/-- Actions of the HF reader, the 433 MHz port, the wake receivers, the mesh and the wired ports. -/
def radioActs (by' : Writer) (r : Reg) (v i j : Nat) (d : Dev) : List Act :=
  let w := BitVec.ofNat 32 v
  match r with
  | .HFR_CTRL => [aloneHfrTargetWrite (BitVec.ofNat 3 (bitsOf v 18 16))]
  | .HFR_DRV => [execHfrDrvWrite (BitVec.ofNat 9 v)]
  | .HFR_TRIP =>
    when (bitsOf v 5 0 != 0) (execHfrTripClear (BitVec.ofNat 6 v) (BitVec.ofNat 6 d.stillAsserted)) ++
      when (bitsOf v 5 0 != 0) freshNext ++ when (bitOf v 31) aloneHfrForce
  | .HFR_RX => when (decide (bitsOf v 7 6 < 2)) (onDev (fun d => d.put HFR_RX.AGC (bitsOf v 7 6)))
  | .HFR_MODE => [execHfrModeWrite (Fin.ofNat 4 j) w]
  | .ACT_CTRL => [aloneActTargetWrite (BitVec.ofNat 3 (bitsOf v 18 16))]
  | .ACT_TRIP =>
    when (bitsOf v 3 0 != 0) (execActTripClear (BitVec.ofNat 4 v) (BitVec.ofNat 4 d.stillAsserted)) ++
      when (bitsOf v 3 0 != 0) freshNext ++ when (bitOf v 31) aloneActForce
  | .ACT_TXCFG =>
    [onDev (fun d => (d.portSync 10).put ACT_TXCFG.LEVEL (min (bitsOf v 4 0) (min 30 (d.get ACT_LIMIT.MAXP))))]
  | .ACT_LIMIT => when d.open' (onDev (fun d => d.dutyWrite (bitsOf v 9 0)))
  | .HFR_CW_CTRL => when (!bitOf v 31) (onDev (fun d => { d with cw := { d.cw with due := 0 } }))
  | .WKR_CODE => [execWkrCodeWrite w]
  | .MSH_CTRL =>
    [execMshRunWrite (bitOf v 31) (bitOf v 30) (bitOf v 29)] ++ when (bitOf v 28) execRescan ++ when (bitOf v 27) execMshCntClr
  | .MSH_NET => [onDev (mshLocked by' r v j)]
  | .MSH_PHY => [onDev (mshLocked by' r v j)]
  | .MSH_SYNC => [onDev (mshLocked by' r v j)]
  | .MSH_SCAN => [onDev (mshLocked by' r v j)]
  | .MSH_HOP => [onDev (mshLocked by' r v j)]
  | .MSH_SF => [onDev (mshLocked by' r v j)]
  | .MSH_WAKE => when (bitOf v 31) execMshWake
  | .SPE_CTRL =>
    [onDev (speLocked i SPE_CTRL.AMP (bitsOf v 29 28)), execSpeEnWrite (Fin.ofNat 2 i) (bitOf v 31)] ++
      when (bitOf v 25) (execSpeCntClr (Fin.ofNat 2 i)) ++ when (bitOf v 24) (execRetrain (Fin.ofNat 2 i))
  | .SPE_MAC_LO => [onDev (speLocked i SPE_MAC_LO.ADDR_LO (bitsOf v 31 0))]
  | .SPE_MAC_HI => [onDev (speLocked i SPE_MAC_HI.ADDR_HI (bitsOf v 15 0))]
  | _ => []

/-! ### Trails and queues (R359, R360, R368 to R376) -/

/-- TRL_PDATA (R359): only the Ranger assigns producers to, or takes them from, a SECURE channel. -/
def Dev.pdataWrite (d : Dev) (by' : Writer) (v : Nat) : Dev :=
  let id := d.get TRL_PIDX.ID
  let en := bitOf v 31
  let ch := bitsOf v 5 0
  let taken := (en && d.isSet TRL_CH.SECURE 0 ch) || (d.isSet TRL_PDATA.EN 0 id && d.isSet TRL_CH.SECURE 0 (d.get TRL_PDATA.CH 0 id))
  if producerListed id = false then d
  else if taken && !byRanger by' then d.trlDenied
  else
    let was := (id, d.clk, d.get TRL_PDATA.EN 0 id, d.get TRL_PDATA.CH 0 id)
    ({ d with assigned := some was }.put TRL_PDATA.EN (bit en) 0 id).put TRL_PDATA.CH ch 0 id

/-- Whether a writer may change the subscription of consumer `id` to channel `ch` to `on` (R359). -/
def Dev.mayMask (d : Dev) (by' : Writer) (id ch : Nat) (on : Bool) : Bool :=
  if on then d.maySubscribe (byRanger by') id ch else byRanger by' || !d.isSet TRL_CH.SECURE 0 ch

/-- A consumer mask word for channels from `c0` (R359, R360): a write with a change that the table "Channel rights" does not allow is
ignored and sets TRL_DENIED. -/
def Dev.cmaskWrite (d : Dev) (by' : Writer) (f : Fld) (c0 v : Nat) : Dev :=
  let id := d.get TRL_CIDX.ID
  if consumerListed id = false then d
  else
    let old := d.get f 0 id
    let changed := (List.range 32).filter (fun k => bitOf v k != bitOf old k)
    if changed.all (fun k => d.mayMask by' id (c0 + k) (bitOf v k)) then d.put f v 0 id else d.trlDenied

/-- A write of PWR_CTRL (R386, R392, R395, R397): one with ENTER while ENTERING is ignored but for its LAST_ERR. -/
def pwrActs (by' : Writer) (v : Nat) : List Act :=
  let enter := bitOf v 31 && !bitOf v 30
  [onDev (fun d =>
    if enter && d.entering then d
    else (d.put PWR_CTRL.TARGET (bitsOf v 29 28)).fieldWrite by' PWR_CTRL.TEST .rwl (bitsOf v 0 0) 0 0)] ++
    (if bitOf v 30 then [alonePwrCancel] else when enter (execPwrEnter (BitVec.ofNat 2 (bitsOf v 29 28))))

/-- Actions of rings, trails, queues, power and system registers. -/
def timeActs (by' : Writer) (r : Reg) (v i j : Nat) : List Act :=
  let w := BitVec.ofNat 32 v
  let ring : Fin 8 := Fin.ofNat 8 i
  let q : QueueNo := Fin.ofNat 48 i
  match r with
  | .RING_CTRL =>
    [aloneRingSrcChange ring (BitVec.ofNat 4 (bitsOf v 27 24)), onDev (fun d => d.put RING_CTRL.EN (bitsOf v 31 31) i)]
  | .RING_CNT_W0 => [execRingCntWrite ring w]
  | .RING_CNT_W1 => [onDev (fun d => d.setRing i { d.ringx i with cntHi := v % 2 ^ 32 })]
  | .RING_CMP_W0 => [aloneRingCmpArm ring (Fin.ofNat 4 j) w]
  | .RING_CMPST => [execRingDisarm ring (BitVec.ofNat 4 (bitsOf v 27 24))]
  | .TRL_CH => [execTrlChWrite by' (Fin.ofNat 64 j) w]
  | .TRL_PDATA => [onDev (fun d => d.pdataWrite by' v)]
  | .TRL_CMASK_LO => [onDev (fun d => d.cmaskWrite by' TRL_CMASK_LO.MASK 0 v)]
  | .TRL_CMASK_HI => [onDev (fun d => d.cmaskWrite by' TRL_CMASK_HI.MASK 32 v)]
  | .TRL_CSTAT => when (bitOf v 31) (onDev (fun d => d.put TRL_CSTAT.MERGE 0 0 (d.get TRL_CIDX.ID)))
  | .TRL_SWPUB => [execTrlSwpub by' (BitVec.ofNat 6 v) (BitVec.ofNat 3 (bitsOf v 10 8))]
  | .QMX_Q_BASE => [execQmxConfigWrite by' q false w]
  | .QMX_Q_EP => [execQmxConfigWrite by' q true w]
  | .QMX_Q_CTRL => when (bitOf v 0) (aloneFlush q) ++ when (bitOf v 1) (execMark q) ++ when (bitOf v 2) (aloneRewind q)
  | .QMX_Q_PUSH => if by' = .host then [aloneQmxPush q w] else [onDev (fun d => d.qPushBy by' i w.toNat)]
  | .PWR_CTRL => pwrActs by' v
  | .SYS_RESET_REQ => [execSysResetReq (BitVec.ofNat 16 (bitsOf v 31 16)) (bitOf v 0)]
  | _ => []

/-- HLK_ERR: a write of 1s clears code, count and address. -/
def Dev.hlkErrClear (d : Dev) : Dev := ((d.put HLK_ERR.CODE 0).put HLK_ERR.COUNT 0).put HLK_ERRADDR.ADDR 0

/-- HLK_IRQPEND (R437): a bit cleared serves its consumer. -/
def Dev.irqClear (d : Dev) (v : Nat) : Dev :=
  ((List.range 32).filter (fun k => bitOf v k && bitOf (d.get HLK_IRQPEND.PEND) k)).foldl (fun d k =>
    (d.put HLK_IRQPEND.PEND (clearBit (d.get HLK_IRQPEND.PEND) k)).served (0x40 + k)) d

/-- Actions of the host link's registers. -/
def hlkActs (r : Reg) (v i : Nat) (d : Dev) : List Act :=
  let base := fun (f : Fld) => when (!d.dmaEn i) (onDev (fun d => d.put f v i))
  match r with
  | .HLK_ERR => when (bitsOf v 31 16 != 0) (onDev (fun d => d.hlkErrClear))
  | .HLK_IRQPEND => [onDev (fun d => d.irqClear v)]
  | .HLK_DMA_CFG => [execDmaCfgWrite (Fin.ofNat 16 i) (BitVec.ofNat 32 v)]
  | .HLK_DMA_BASE_LO => base HLK_DMA_BASE_LO.ADDR
  | .HLK_DMA_BASE_HI => base HLK_DMA_BASE_HI.ADDR
  | .HLK_DMA_SHD_LO => base HLK_DMA_SHD_LO.ADDR
  | .HLK_DMA_SHD_HI => base HLK_DMA_SHD_HI.ADDR
  | .HLK_DMA_RD => [execDmaRdWrite (Fin.ofNat 16 i) (BitVec.ofNat 32 v)]
  | _ => []

/-- Everything a write of a register sets in motion beside its plain fields. -/
def regActs (by' : Writer) (r : Reg) (v i j : Nat) (d : Dev) : List Act :=
  chainActs r v i j d ++ vatActs by' r v i j d ++ engineActs r v i ++ radioActs by' r v i j d ++
    timeActs by' r v i j ++ hlkActs r v i d

/-- The registers of the card watch: a pulse that is over samples before a write of one. -/
def Reg.cardWatch (r : Reg) : Bool :=
  r == .HFR_CW_CTRL || r == .HFR_CW_THR || r == .HFR_CW_BASE || r == .HFR_CW_LAST || r == .HFR_CW_CNT

/-- What the passing of time has done to a unit before a register of it is written. No PPS edge precedes the setting of EN (R353). -/
def Dev.regSync (d : Dev) (r : Reg) (i : Nat) : Dev :=
  if r.cardWatch then d.cwSync
  else if r == .RING_PPSCFG && !d.isSet RING_PPSCFG.EN then { d with pps := { d.pps with last := none } }
  else if r == .UHF_LKC_CTRL && d.cfg (d.driver i) == i then d.lkcFold (d.driver i) d.tick
  else d

/-- A register written: the access reaches its domain, its plain fields change, then what they set in motion follows. The write of
another than the host restarts no device idle timer that was running (R387). -/
def State.regWrite (s : State) (by' : Writer) (r : Reg) (v i j : Nat) : State :=
  let d := (s.dev.accessed r i by').regSync r i
  let t : State := { s with dev := d.plainWrite by' r r.special v i j }
  let t := t.doActs (regActs by' r v i j t.dev)
  if by' != .host && s.dev.entryIdle then { t with dev := { t.dev with busyAt := s.dev.busyAt } } else t

/-! ### Memory windows (R23 to R26) -/

/-- The `n` low bytes of a value, least significant first (R5). -/
def lowBytes (v : Nat) : Nat → List Byte
  | 0 => []
  | n + 1 => BitVec.ofNat 8 v :: lowBytes (v / 256) n

/-- Bytes written to hoop memory: the check codes of the words touched are good. -/
def Dev.hoopBytes (d : Dev) (a : Nat) (bs : List Byte) : Dev :=
  { d.setBytes a bs with ecc := d.ecc.filter (fun e => decide (e.1 < a / 4) || decide ((a + bs.length - 1) / 4 < e.1)) }

/-- Vats that were started in this cycle and whose entry point no valid hoop holds any more have no running hoop (R168, R182). -/
def Dev.hoopsGone (d : Dev) : Dev :=
  vatIds.foldl (fun d v =>
    if (d.vatx v).started = d.clk + 1 ∧ (d.hoopBase (d.get VAT_ENTRY.ENTRY v)).isNone = true then d.findHoop v else d) d

/-- A write in a memory window. -/
def Dev.memWrite (d : Dev) (by' : Writer) (w : MemWin) (a : Nat) (bs : List Byte) : Dev :=
  match w with
  | .hoop => if d.loads by' then (d.hoopBytes a bs).hoopsGone else d.busErr by' stHlkAddr a
  | .sram => d.setBytes a bs
  | .capture => d.capSync.setBytes a bs
  | .ranger => if byRanger by' || by' == .jtag then d.setBytes a bs else d.busErr by' stHlkAddr a
  | .cellar => if d.isSet LDG_STATUS.STOPPED then d.setBytes a bs else d.busErr by' stHlkAddr a
  | .mram => d.busErr by' stHlkAddr a

/-- The bytes that a read in a memory window returns; none where it is refused: the Ranger SRAM, and a poisoned Cellar bank
(R24, R206). -/
def State.memRead (s : State) (by' : Writer) (w : MemWin) (a n : Nat) : Option (List Byte) :=
  match w with
  | .ranger => if byRanger by' || by' == .jtag then some (s.dev.bytes a n) else none
  | .cellar => if s.dev.stale ((a - cellar) / 0x40000) || s.dev.stale ((a + n - 1 - cellar) / 0x40000) then none else some (s.dev.bytes a n)
  | .mram => some (s.mramBytes (a - 0x8000000) n)
  | .capture => some (s.dev.capSync.bytes a n)
  | _ => some (s.dev.bytes a n)

/-! ### The MSI-X table in the HLK block (R432) -/

/-- An address in the MSI-X table. -/
def inMsixTable (a : Nat) : Bool := decide (0x40261000 ≤ a) && decide (a < 0x40261200)

/-- The reserved bits of an entry's vector control are read-only 0. -/
def msixValue (a v : Nat) : Nat := if a % 16 = 12 then v % 2 else v

/-! ### A bus access -/

/-- A bus access arrives: a host's restarts the device idle timer (R387). -/
def Dev.busBy (d : Dev) (by' : Writer) : Dev := if by' = .host then d.busyNow else d

/-- An access to `n` bytes of a memory window: one of the Cellar's reaches the banks it touches (R382, R383). -/
def Dev.reachMem (d : Dev) (w : MemWin) (a n : Nat) : Dev :=
  match w with
  | .cellar => (d.reachBank ((a - cellar) / 0x40000)).reachBank ((a + n - 1 - cellar) / 0x40000)
  | _ => d

/-- A bus write. Past an entry's point of no return nothing is served (R388). -/
def State.busWrite (s : State) (by' : Writer) (n a v : Nat) : State :=
  let d := s.dev.busBy by'
  let s : State := { s with dev := d }
  let err := fun code => { s with dev := d.busErr by' code a }
  if d.pwr.asleep.isSome then s else
  match blockIsland a with
  | some k =>
    if d.present k = false then err stIsland
    else if n ≠ 4 ∨ a % 4 ≠ 0 then err stHlkAccess
    else if inMsixTable a then { s with dev := d.setWord a (msixValue a v) }
    else match regAt a with
      | some (r, i, j) => s.regWrite by' r v i j
      | none => s
  | none =>
    match memWin a n with
    | some w =>
      if d.present w.span.2.2 then { s with dev := (d.reachMem w a n).memWrite by' w a (lowBytes v n) } else err stIsland
    | none => err stHlkAddr

/-- The Ranger reads the status of one of its task inputs TK_RGR_IN0 to IN7: it has read the input, which is no longer busy (R366;
assumption: DESIGN CHOICE, the spec names no other access by which the Ranger reads an input). -/
def Dev.rangerReads (d : Dev) (id : Nat) : Dev := if 0x70 ≤ id ∧ id < 0x78 then d.served id else d

/-- A read of a register whose access does more than return data (R82, R342, R350, R357, R373, R401, R421, R331). -/
def State.regReadActs (s : State) (by' : Writer) (r : Reg) (i j : Nat) : State :=
  let ans : State := { s with dev := s.dev.answers [s.regRead r i j] }
  match r with
  | .UHF_RPY_DATA => ans.doAct (execReplyDataRead (.uhf (Fin.ofNat 9 i)))
  | .HFR_RPY_DATA => ans.doAct (execReplyDataRead .hfr)
  | .ACT_RPY_DATA => ans.doAct (execReplyDataRead .act)
  | .RING_CNT_W0 => s.doAct (execRingCntRead (Fin.ofNat 8 i))
  | .RING_CAP_W0 => s.doAct (aloneRingCapRead (Fin.ofNat 8 i) (Fin.ofNat 2 j))
  | .RING_PPS_W0 => ans.doAct (onDev (fun d => d.put RING_PPS_W1.PPS_HI (d.pps.stamp / 2 ^ 32)))
  | .RING_AT_W0 => ans.doAct (onDev (fun d => d.put RING_AT_W1.AT_HI (d.tick / 2 ^ 32)))
  | .AON_HW_W0 => s.doAct execAonHwRead
  | .MSH_ASN_LO => ans.doAct (onDev (fun d => d.put MSH_ASN_HI.ASN_HI (d.msh.asn / 2 ^ 32)))
  | .QMX_Q_POP => s.doAct (if by' = .host then execQmxPop (Fin.ofNat 48 i) else onDev (fun d => d.qPopBy by' i))
  | .TRL_CSTAT => if byRanger by' then ans.doAct (onDev (fun d => d.rangerReads (d.get TRL_CIDX.ID))) else ans
  | .SNS_TRNG => s.doAct aloneSnsTrngRead
  | .MGT_LOG_D => if j = 0 then s.doAct execMgtLogRead else ans
  | _ => ans

/-- The words of a list of bytes, least significant byte first. -/
def bytesWords : List Byte → List Nat
  | [] => []
  | [a] => [a.toNat]
  | [a, b] => [a.toNat + 256 * b.toNat]
  | [a, b, c] => [a.toNat + 256 * b.toNat + 65536 * c.toNat]
  | a :: b :: c :: e :: l => (a.toNat + 256 * b.toNat + 65536 * c.toNat + 16777216 * e.toNat) :: bytesWords l

/-- A bus read: the words it returns stand in the host link's record; one with an error returns 0. Past an entry's point of no return
nothing is served (R388). -/
def State.busRead (s : State) (by' : Writer) (n a : Nat) : State :=
  let d := s.dev.busBy by'
  let s : State := { s with dev := d }
  if d.pwr.asleep.isSome then s else
  let err := fun code => { s with dev := (d.busErr by' code a).answers [0] }
  match blockIsland a with
  | some k =>
    if d.present k = false then err stIsland
    else if n ≠ 4 ∨ a % 4 ≠ 0 then err stHlkAccess
    else if inMsixTable a then { s with dev := d.answers [d.word a] }
    else if a = 0x40261800 then { s with dev := d.answers [d.msixPending] }
    else match regAt a with
      | some (r, i, j) =>
        let t : State := { s with dev := d.accessed r i by' }.regReadActs by' r i j
        if by' = .host then t else { t with dev := { t.dev with busyAt := d.busyAt } }
      | none => { s with dev := d.answers [0] }
  | none =>
    match memWin a n with
    | some w =>
      if d.present w.span.2.2 then
        match s.memRead by' w a n with
        | some bs => { s with dev := (d.reachMem w a n).answers (bytesWords bs) }
        | none => err stHlkAddr
      else err stIsland
    | none => err stHlkAddr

== Work order ==
Show each line of the material above where "least" occurs.

== Answer ==
/-- The `n` low bytes of a value, least significant first (R5). -/
/-- The words of a list of bytes, least significant byte first. -/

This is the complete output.